Jun 21 2021
Spiders can walk on different types of surfaces, like walking straight up and even upside-down across, but how precisely they do this is not known.
Scanning Electron Microscopy (SEM) image of the bases of pretarsal (i.e, on the lowest part of the leg) adhesive hairs. (A) On the left are the hair shafts of the adhesive hairs closest to the exoskeleton. At their insertion, the hair shaft becomes thinner and a stopper-like structure on the exoskeleton meets and attaches to it. (b) Further magnification of the same region: the asterisk marks the pivot point where hairs can bend upwards. Distal vs. proximal here means away from vs. towards the claw on the tip of the leg. Image Credit: B Poerschke, SN Gorb and F Schaber.
Analyzing this aspect could pave the way for producing bio-inspired, powerful, yet reversible adhesives. For several decades, scientists have been working to get a better understanding of spiders’ feet.
Now, a new study, published in the Frontiers in Mechanical Engineering journal, has demonstrated for the first time that the characteristics of the hair-like structures that form the adhesive feet of Cupiennius salei — the wandering spider — are more variable than previously believed.
When we started the experiments, we expected to find a specific angle of best adhesion and similar adhesive properties for all of the individual attachment hairs. But surprisingly, the adhesion forces largely differed between the individual hairs, e.g. one hair adhered best at a low angle with the substrate while the other one performed best close to perpendicular.
Dr Clemens Schaber, Study Group Leader, University of Kiel
The feet of Cupiennius salei are composed of around 2,400 tiny hairs or “'setae” (one-hundredth of one millimeter thick). Schaber and his co-workers Bastian Poerschke and Stanislav Gorb, obtained a sample of these hairs and then determined how well they adhere to a range of smooth and rough surfaces, which also include glass. The team investigated the performance of these hairs at various contact angles.

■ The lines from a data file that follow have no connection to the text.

theorem witness_QuitEndsTheEvents : (State.facing launch .quit).nextEvent = some .quit := by decide

theorem witness_OnlyASecondTickIsRefused :
    let s : State := State.facing { launch with env := { launch.env with ticked := true } } .tick
    s.nextEvent = some .tick ∧ s.run = .running ∧ s.env.ticked = true := by decide

theorem witness_NominalScheduleTicksBeforeTheCycle :
    let s : State := { launch with env := State.reset.env }
    s.env.pending = [] ∧ s.env.pacing = .nominal ∧ s.env.ticked = false ∧ s.run = .running := by decide

theorem witness_OutsideNeverDivertsARunningProgram :
    let s : State := State.facing { launch with dt := 3#8 } .tick
    s.nextEvent = some .tick ∧ s.run = .running ∧ ∃ t : State, step s = .next t ∧ t.dt ≠ s.dt :=
  ⟨by decide, by decide, _, rfl, by decide⟩

theorem witness_HaltedIsTerminal :
    let s : State := State.facing { launch with run := .halted (.executionFault 4096) } .start
    s.nextEvent = some .start ∧ s.run = .halted (.executionFault 4096) ∧ Event.start ≠ .reset := by decide

theorem witness_FinishedProgramsStayFinished :
    let s : State := { launch with run := .halted .sentinel, env := State.reset.env }
    s.finished = true ∧ Event.reset ∉ s.env.pending ∧ Event.quit ∉ s.env.pending ∧ s.env.pacing ≠ .stopped := by decide

/-- One event for each clause. -/
theorem witness_EventsOutOfPlaceDoNothing :
    ((State.facing { launch with run := .waitKey 0 } .cycle).nextEvent = some .cycle ∧ RunState.waitKey 0 ≠ .running) ∧
      ((State.facing launch (.key 5#4)).nextEvent = some (.key 5#4) ∧ ∀ r, launch.run ≠ .waitKey r) ∧
      ((State.facing State.reset .tick).nextEvent = some .tick ∧ State.reset.run = .loading) ∧
      ((State.facing launch (.load 0x300#12 1#8)).nextEvent = some (.load 0x300#12 1#8) ∧ launch.run ≠ .loading) ∧
      (State.facing launch .start).nextEvent = some .start := by decide

theorem witness_RunStateFollowsTheTable :
    ∃ t : State, launch.nextEvent = some .cycle ∧ step launch = .next t ∧ t.run = .halted .sentinel := ⟨_, rfl, rfl, rfl⟩

/-- A jump and a taken skip. -/
theorem witness_OnlyControlFlowWritesThePc :
    (∃ t : State, exec (.jp 0x300#12) launch = .next t ∧ t.pc ≠ launch.pc) ∧
      ∃ t : State, exec (.seImm 0 0#8) launch = .next t ∧ t.pc.toNat = launch.pc.toNat + 2 :=
  ⟨⟨_, rfl, by decide⟩, ⟨_, rfl, by decide⟩⟩

/-- VF as a destination, and VF as a flag. -/
theorem witness_OnlyFlagWritersTouchVF :
    (∃ t : State, exec (.ldImm 15 9#8) launch = .next t ∧ t.reg 15 ≠ launch.reg 15) ∧
      ∃ t : State, exec (.sub 0 1) launch = .next t ∧ t.reg 15 ≠ launch.reg 15 :=
  ⟨⟨_, rfl, by decide⟩, ⟨_, rfl, by decide⟩⟩

/-- I, the timer and the framebuffer each changed by a writer of theirs. -/
theorem witness_EachPieceOfStateHasItsWriters :
    (∃ t : State, exec (.ldi 5#12) launch = .next t ∧ t.ir ≠ launch.ir) ∧
      (∃ t : State, exec (.lddt 0) (State.regs launch [(0, 1#8)]) = .next t ∧ t.dt ≠ launch.dt) ∧
      ∃ t : State, exec .cls { launch with fb := Vector.replicate 32 5#64 } = .next t ∧ t.fb ≠ Vector.replicate 32 5#64 :=
  ⟨⟨_, rfl, by decide⟩, ⟨_, rfl, by decide⟩, ⟨_, rfl, by decide⟩⟩

theorem witness_MemoryIsFixedAfterStart :
    launch.run ≠ .loading ∧ launch.nextEvent ≠ some .reset ∧ nextIs (step launch) (fun _ => true) = true := by decide

/-- A running machine at the greatest `pc` and `I` of the invariant, which a step does leave. -/
theorem witness_StepKeepsTheInvariant :
    let s : State := { launch with pc := 0x10FE#16, ir := 0xFFF#16 }
    s.Inv ∧ ∃ t : State, step s = .next t :=
  ⟨⟨fun _ => by decide, fun _ => by decide, by decide⟩, _, rfl⟩

theorem witness_DecodeOfEncodeIsTheInstruction : Instr.wellFormed (.drw 15 15 15) = true ∧ Instr.wellFormed (.drw 0 0 0) = true := by
  decide

theorem witness_EncodeOfDecodeIsTheWord : decode 0xDFFF#16 = some (.drw 15 15 15) := by decide

theorem witness_DispatchAgreesWithTheOpcodeMap :
    decodeOp 0x8AB6#16 = some (.shr 10 11) ∧ (∃ r ∈ opRows, r.hits 0x8AB6#16 = true) ∧ decodeOp 0x8AB8#16 = none := by decide

theorem witness_SEDirNeedsAZeroNibble :
    (0x5FF0#16).toNat / 4096 = 5 ∧ (0x5FF0#16).toNat % 16 = 0 ∧ (0x5001#16).toNat / 4096 = 5 ∧ (0x5001#16).toNat % 16 ≠ 0 := by decide

theorem witness_LowBytesAreTheRegistersWhenAliased :
    (State.aliased launch).env.regAlias = .aliased ∧ launch.env.regAlias = .separate ∧ (20 : Nat) ≤ 20 := by decide

/-- A read listed before its slice's `Tick`; and a read under the nominal schedule with no `Tick` and no `Cycle` listed. -/
theorem witness_EventsOfASliceComeInOrder :
    let s : State := { launch with env := { launch.env with pending := [.fbRead 0 0, .tick, .cycle] } }
    let u : State := { launch with env := { State.reset.env with pending := [.fbRead 0 0] } }
    (s.nextEvent = some .tick ∧ endsSlice s.run .tick = false ∧ nextIs (step s) (fun t => t.nextEvent == some (.fbRead 0 0)) = true) ∧
      (u.nextEvent = some .tick ∧ u.env.pacing = .nominal ∧ u.env.ticked = false ∧ Event.tick ∉ u.env.pending ∧
        Event.cycle ∉ u.env.pending) := by decide

theorem witness_AShuffledSliceRunsInOrder :
    let s (l : List Event) : State := { launch with env := { launch.env with pending := l ++ [.cycle] } }
    let u := s [.key 5#4, .fbRead 63 31, .tick]
    let v := s [.quit, .tick]
    (u.run = .running ∧ u.env.ticked = false ∧ [Event.key 5#4, .fbRead 63 31, .tick].Perm [.tick, .fbRead 63 31, .key 5#4]) ∧
      (v.run = .running ∧ v.env.ticked = false ∧ [Event.quit, .tick].Perm [.tick, .quit]) := by decide

end Sys2Proof.Tests
end

namespace Sys2Proof.Machine

/-! # What one instruction does (40_fetch_cycle.md R114)

Every arm of `exec` is one of a few shapes; `exec_effect` says so once, and the claims about all instructions are case analyses over
the shapes. -/

/-- The instructions that name `x` as their destination and write no flag (R140 to R145, R180). -/
def NamesDestination (i : Instr) (x : Reg) : Prop :=
  (∃ nn, i = .ldImm x nn ∨ i = .addImm x nn) ∨
    (∃ y, i = .ldDir x y ∨ i = .or x y ∨ i = .and x y ∨ i = .xor x y) ∨ i = .ldvdt x

/-- The arithmetic instructions that write VF as a flag (R146 to R150). -/
def WritesAluFlag (i : Instr) : Prop :=
  ∃ x y, i = .addDir x y ∨ i = .sub x y ∨ i = .shr x y ∨ i = .subn x y ∨ i = .shl x y

/-- The three conditional skips (R131 to R133). -/
def IsSkip (i : Instr) : Prop :=
  (∃ x nn, i = .seImm x nn ∨ i = .sne x nn) ∨ ∃ x y, i = .seDir x y

/-- The shapes of an instruction's effect on `s`, each with the instructions that have it. -/
inductive Effect (s : State) (i : Instr) : State → Prop
  | setReg (x : Reg) (v : Byte) (hi : NamesDestination i x) : Effect s i (s.setReg x v)
  | setResult (x : Reg) (v : Byte) (f : Bool) (hi : WritesAluFlag i) : Effect s i (s.setResult x v f)
  | skip (c : Bool) (hi : IsSkip i) : Effect s i (s.skipIf c)
  | jump (nnn : Addr12) (hi : i = .jp nnn) : Effect s i { s with pc := zext12 nnn }
  | jumpOff (nnn : Addr12) (hi : i = .jpOff nnn) : Effect s i { s with pc := s.offsetTarget nnn }
  | clear (hi : i = .cls) : Effect s i s.clearPixels
  | draw (x y : Reg) (n : Nat) (hi : i = .drw x y n) : Effect s i (drawRows (s.reg x) (s.reg y) s.ir.toNat n 0 s)
  | setIndex (nnn : Addr12) (hi : i = .ldi nnn) : Effect s i { s with ir := zext12 nnn }
  | setTimer (x : Reg) (hi : i = .lddt x) : Effect s i { s with dt := s.reg x }
  | wait (x : Reg) (hi : i = .ldk x) : Effect s i { s with run := .waitKey x }
  | halt (hi : i = .haltSentinel) : Effect s i (s.raise .sentinel)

Different Types of Hair Work Together
Surprisingly, each hair displayed special adhesive properties. When observed under a powerful microscope, the researchers found that each hair showed previously unrecognized and clearly different structural arrangements. According to the researchers, this variety could be key to understand how spiders are able to climb many types of surfaces.
The new study focused only on a small number of the thousands of hairs on each foot because the resources were too limited to study them all. However, the team believes that not all hairs are unique and that there is a possibility of finding clusters or repeating patterns instead.
Bioinspired Applications Possible
Although it is still very difficult to fabricate nanostructures like those of the spider – and especially to achieve the stability and reliability of the natural materials — our findings can further optimize existing models for reversible and residue-free artificial adhesives. The principle of different shapes and alignments of adhesive contacts as found in the spider attachment system can improve the attachment ability of bioinspired materials to a broad range of substrates with different properties.
Dr Clemens Schaber, Study Group Leader, the University of Kiel in Germany
Journal Reference:
Poerschke, B., et al. (2021) Adhesion of Individual Attachment Setae of the Spider Cupiennius salei to Substrates With Different Roughness and Surface Energy. Frontiers in Mechanical Engineering. doi.org/10.3389/fmech.2021.702297.